In particular, we are spending increasing amounts of time indoors, avoiding the elements, and while we do, the fact is we’re damaging those elements.
And air conditioning, a relatively-new invention, is subsequently becoming more and more necessary to manage the temperature within buildings.
One question that I’ve asked myself and my peers many a time, is why are we not building better to accommodate the effects of the elements?
My argument is that in a lot of cases, we’re avoiding the obvious.
To build with the effect of the elements in mind, we’re utilising technology in cooling that does quite the opposite.
Hospitals and hospices are the biggest contradiction.
In a healthcare environment occupants need daylight more than ever.
I don’t need to harp on about the benefits.
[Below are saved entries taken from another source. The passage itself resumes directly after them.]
theorem setOther_only {s : State} {im : Option Image} (hO : Within pl sb s) (hP : [.eph] ⊆ pl) : Within pl sb (setOther s im) := by
  unfold setOther
  repeat' first
    | with_reducible assumption
    | with_reducible refine ite_only ?_ ?_
    | with_reducible refine modEph_only ?_ (subset_sub hP (by decide))

theorem execEphLoadStart_holds {abort : Bool} {s : State} (hO : Within pl sb s) (hP : [.eph] ⊆ pl) : Holds (InNext pl sb) (execEphLoadStart abort s) := by
  unfold execEphLoadStart
  repeat' first
    | with_reducible refine leaf_next ?_
    | with_reducible assumption
    | with_reducible refine ite_only ?_ ?_
    | with_reducible refine setOther_only ?_ (subset_sub hP (by decide))
    | with_reducible refine modEph_only ?_ (subset_sub hP (by decide))
    | (extract_lets +onlyGivenNames -underBinder x; refine cut_only (ps := pl) (s := sb) (a := x) ?_ ?_; unfold x; rotate_left; clear_value x; intro hx)
    | (extract_lets +onlyGivenNames -underBinder x; (try unfold x); clear x)
theorem execEphLoadStart_only {abort : Bool} {s : State} {t : State} (hO : Within pl sb s) (hP : [.eph] ⊆ pl) (hE : execEphLoadStart abort s = .next t) : Within pl sb t := by
  have k : Holds (InNext pl sb) (execEphLoadStart abort s) := execEphLoadStart_holds (abort := abort) (s := s) hO hP
  rw [hE] at k; exact k.of

theorem execEphLoadAbort_holds {s : State} (hO : Within pl sb s) (hP : [.eph] ⊆ pl) : Holds (InNext pl sb) (execEphLoadAbort s) := by
  unfold execEphLoadAbort
  repeat' first
    | with_reducible refine leaf_next ?_
    | with_reducible assumption
    | with_reducible refine ite_only ?_ ?_
    | with_reducible refine modEph_only ?_ (subset_sub hP (by decide))
theorem execEphLoadAbort_only {s : State} {t : State} (hO : Within pl sb s) (hP : [.eph] ⊆ pl) (hE : execEphLoadAbort s = .next t) : Within pl sb t := by
  have k : Holds (InNext pl sb) (execEphLoadAbort s) := execEphLoadAbort_holds (s := s) hO hP
  rw [hE] at k; exact k.of

theorem execEphLoadDone_holds {translated completed : Bool} {bytes : List Byte} {models : List Model} {s : State} (hO : Within pl sb s) (hP : [.eph] ⊆ pl) : Holds (InNext pl sb) (execEphLoadDone translated completed bytes models s) := by
  unfold execEphLoadDone
  repeat' first
    | with_reducible refine leaf_next ?_
    | with_reducible assumption
    | with_reducible refine ite_only ?_ ?_
    | with_reducible refine setOther_only ?_ (subset_sub hP (by decide))
    | with_reducible refine modEph_only ?_ (subset_sub hP (by decide))
    | (extract_lets +onlyGivenNames -underBinder x; refine cut_only (ps := pl) (s := sb) (a := x) ?_ ?_; unfold x; rotate_left; clear_value x; intro hx)
    | (extract_lets +onlyGivenNames -underBinder x; (try unfold x); clear x)
    | split
theorem execEphLoadDone_only {translated completed : Bool} {bytes : List Byte} {models : List Model} {s : State} {t : State} (hO : Within pl sb s) (hP : [.eph] ⊆ pl) (hE : execEphLoadDone translated completed bytes models s = .next t) : Within pl sb t := by
  have k : Holds (InNext pl sb) (execEphLoadDone translated completed bytes models s) := execEphLoadDone_holds (translated := translated) (completed := completed) (bytes := bytes) (models := models) (s := s) hO hP
  rw [hE] at k; exact k.of

theorem execEphSwitchArm_holds {s : State} (hO : Within pl sb s) (hP : [.eph] ⊆ pl) : Holds (InNext pl sb) (execEphSwitchArm s) := by
  unfold execEphSwitchArm
  repeat' first
    | with_reducible refine leaf_next ?_
    | with_reducible assumption
    | with_reducible refine ite_only ?_ ?_
    | with_reducible refine modEph_only ?_ (subset_sub hP (by decide))
    | (extract_lets +onlyGivenNames -underBinder x; refine cut_only (ps := pl) (s := sb) (a := x) ?_ ?_; unfold x; rotate_left; clear_value x; intro hx)
    | (extract_lets +onlyGivenNames -underBinder x; (try unfold x); clear x)
    | split
theorem execEphSwitchArm_only {s : State} {t : State} (hO : Within pl sb s) (hP : [.eph] ⊆ pl) (hE : execEphSwitchArm s = .next t) : Within pl sb t := by
  have k : Holds (InNext pl sb) (execEphSwitchArm s) := execEphSwitchArm_holds (s := s) hO hP
  rw [hE] at k; exact k.of

theorem execEphSwitchDisarm_holds {s : State} (hO : Within pl sb s) (hP : [.eph] ⊆ pl) : Holds (InNext pl sb) (execEphSwitchDisarm s) := by
  unfold execEphSwitchDisarm
  repeat' first
    | with_reducible refine leaf_next ?_
    | with_reducible assumption
    | with_reducible refine ite_only ?_ ?_
    | with_reducible refine modEph_only ?_ (subset_sub hP (by decide))
theorem execEphSwitchDisarm_only {s : State} {t : State} (hO : Within pl sb s) (hP : [.eph] ⊆ pl) (hE : execEphSwitchDisarm s = .next t) : Within pl sb t := by
  have k : Holds (InNext pl sb) (execEphSwitchDisarm s) := execEphSwitchDisarm_holds (s := s) hO hP
  rw [hE] at k; exact k.of

theorem wakeCons_only {s : State} {ls : List Nat} (hO : Within pl sb s) (hP : [.cons] ⊆ pl) : Within pl sb (wakeCons s ls) := by
  unfold wakeCons
  repeat' first
    | with_reducible assumption
    | with_reducible refine foldl_only ?_ fun _ _ _ => ?_
    | with_reducible refine beginWake_only ?_ (subset_sub hP (by decide))
    | split

theorem markLeads_only {s : State} {ls : List Nat} {sec ent : Nat} {wraps : Bool} (hO : Within pl sb s) (hP : [.cons] ⊆ pl) : Within pl sb (markLeads s ls sec ent wraps) := by
  unfold markLeads
  repeat' first
    | with_reducible assumption
    | with_reducible refine foldl_only ?_ fun _ _ _ => ?_
    | with_reducible refine modCon_only ?_ (subset_sub hP (by decide))
    | split

theorem clearLeads_only {s : State} {ls : List Nat} {sec ent : Nat} (hO : Within pl sb s) (hP : [.cons] ⊆ pl) : Within pl sb (clearLeads s ls sec ent) := by
  unfold clearLeads
  repeat' first
    | with_reducible assumption
    | with_reducible refine foldl_only ?_ fun _ _ _ => ?_
    | with_reducible refine modCon_only ?_ (subset_sub hP (by decide))
    | split

theorem execWakeLeadReached_holds {sec ent : Nat} {wraps : Bool} {s : State} (hO : Within pl sb s) (hP : [.cons, .eph] ⊆ pl) : Holds (InNext pl sb) (execWakeLeadReached sec ent wraps s) := by
  unfold execWakeLeadReached
  repeat' first
    | with_reducible refine leaf_next ?_
    | with_reducible assumption
    | with_reducible refine ite_only ?_ ?_
    | with_reducible refine markLeads_only ?_ (subset_sub hP (by decide))
    | with_reducible refine wakeCons_only ?_ (subset_sub hP (by decide))
    | with_reducible refine modEph_only ?_ (subset_sub hP (by decide))
    | (extract_lets +onlyGivenNames -underBinder x; refine cut_only (ps := pl) (s := sb) (a := x) ?_ ?_; unfold x; rotate_left; clear_value x; intro hx)
    | (extract_lets +onlyGivenNames -underBinder x; (try unfold x); clear x)
    | split
theorem execWakeLeadReached_only {sec ent : Nat} {wraps : Bool} {s : State} {t : State} (hO : Within pl sb s) (hP : [.cons, .eph] ⊆ pl) (hE : execWakeLeadReached sec ent wraps s = .next t) : Within pl sb t := by
  have k : Holds (InNext pl sb) (execWakeLeadReached sec ent wraps s) := execWakeLeadReached_holds (sec := sec) (ent := ent) (wraps := wraps) (s := s) hO hP
  rw [hE] at k; exact k.of

theorem setSlip_only {s : State} {us : List (Nat × Nat)} {slip after : Nat} (hO : Within pl sb s) (hP : [.out, .regs, .eph, .ctl, .mgt, .alm, .tel] ⊆ pl) : Within pl sb (setSlip s us slip after) := by
  unfold setSlip
  repeat' first
    | with_reducible assumption
    | with_reducible refine ite_only ?_ ?_
    | with_reducible refine foldl_only ?_ fun _ _ _ => ?_
    | with_reducible refine after_only ?_ ?_
    | with_reducible refine after_only ?_ ?_
    | with_reducible refine bumpReg_only ?_ (subset_sub hP (by decide))
    | with_reducible refine ephEvent_only ?_ (subset_sub hP (by decide))
    | with_reducible refine modEph_only ?_ (subset_sub hP (by decide))
    | (extract_lets +onlyGivenNames -underBinder x; refine cut_only (ps := pl) (s := sb) (a := x) ?_ ?_; unfold x; rotate_left; clear_value x; intro hx)
    | (extract_lets +onlyGivenNames -underBinder x; (try unfold x); clear x)

theorem execBarrierComplete_holds {sec ent : Nat} {s : State} (hO : Within pl sb s) (hP : [.out, .regs, .eph, .ctl, .mgt, .alm, .tel] ⊆ pl) : Holds (InNext pl sb) (execBarrierComplete sec ent s) := by
  unfold execBarrierComplete
  repeat' first
    | with_reducible refine leaf_next ?_
    | with_reducible assumption
    | with_reducible refine ite_only ?_ ?_
    | with_reducible refine bumpReg_only ?_ (subset_sub hP (by decide))
    | with_reducible refine raiseReg_only ?_ (subset_sub hP (by decide))
    | with_reducible refine setSlip_only ?_ (subset_sub hP (by decide))
    | with_reducible refine modEph_only ?_ (subset_sub hP (by decide))
    | (extract_lets +onlyGivenNames -underBinder x; refine cut_only (ps := pl) (s := sb) (a := x) ?_ ?_; unfold x; rotate_left; clear_value x; intro hx)
    | (extract_lets +onlyGivenNames -underBinder x; (try unfold x); clear x)
    | split
theorem execBarrierComplete_only {sec ent : Nat} {s : State} {t : State} (hO : Within pl sb s) (hP : [.out, .regs, .eph, .ctl, .mgt, .alm, .tel] ⊆ pl) (hE : execBarrierComplete sec ent s = .next t) : Within pl sb t := by
  have k : Holds (InNext pl sb) (execBarrierComplete sec ent s) := execBarrierComplete_holds (sec := sec) (ent := ent) (s := s) hO hP
  rw [hE] at k; exact k.of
A connection to the outdoors and having access to natural light helps patients heal faster, making for a shorter hospital stay, and, in general, the therapeutic environment that is strived for.
So, while one would assume methodology for optimising daylight was applied in the initial phases of the building design, what were the architect’s/client’s overriding decision factors for the final design? Because there’s always a compromise. Was it high levels of daylight alone? Energy efficiency? Or a combination of both?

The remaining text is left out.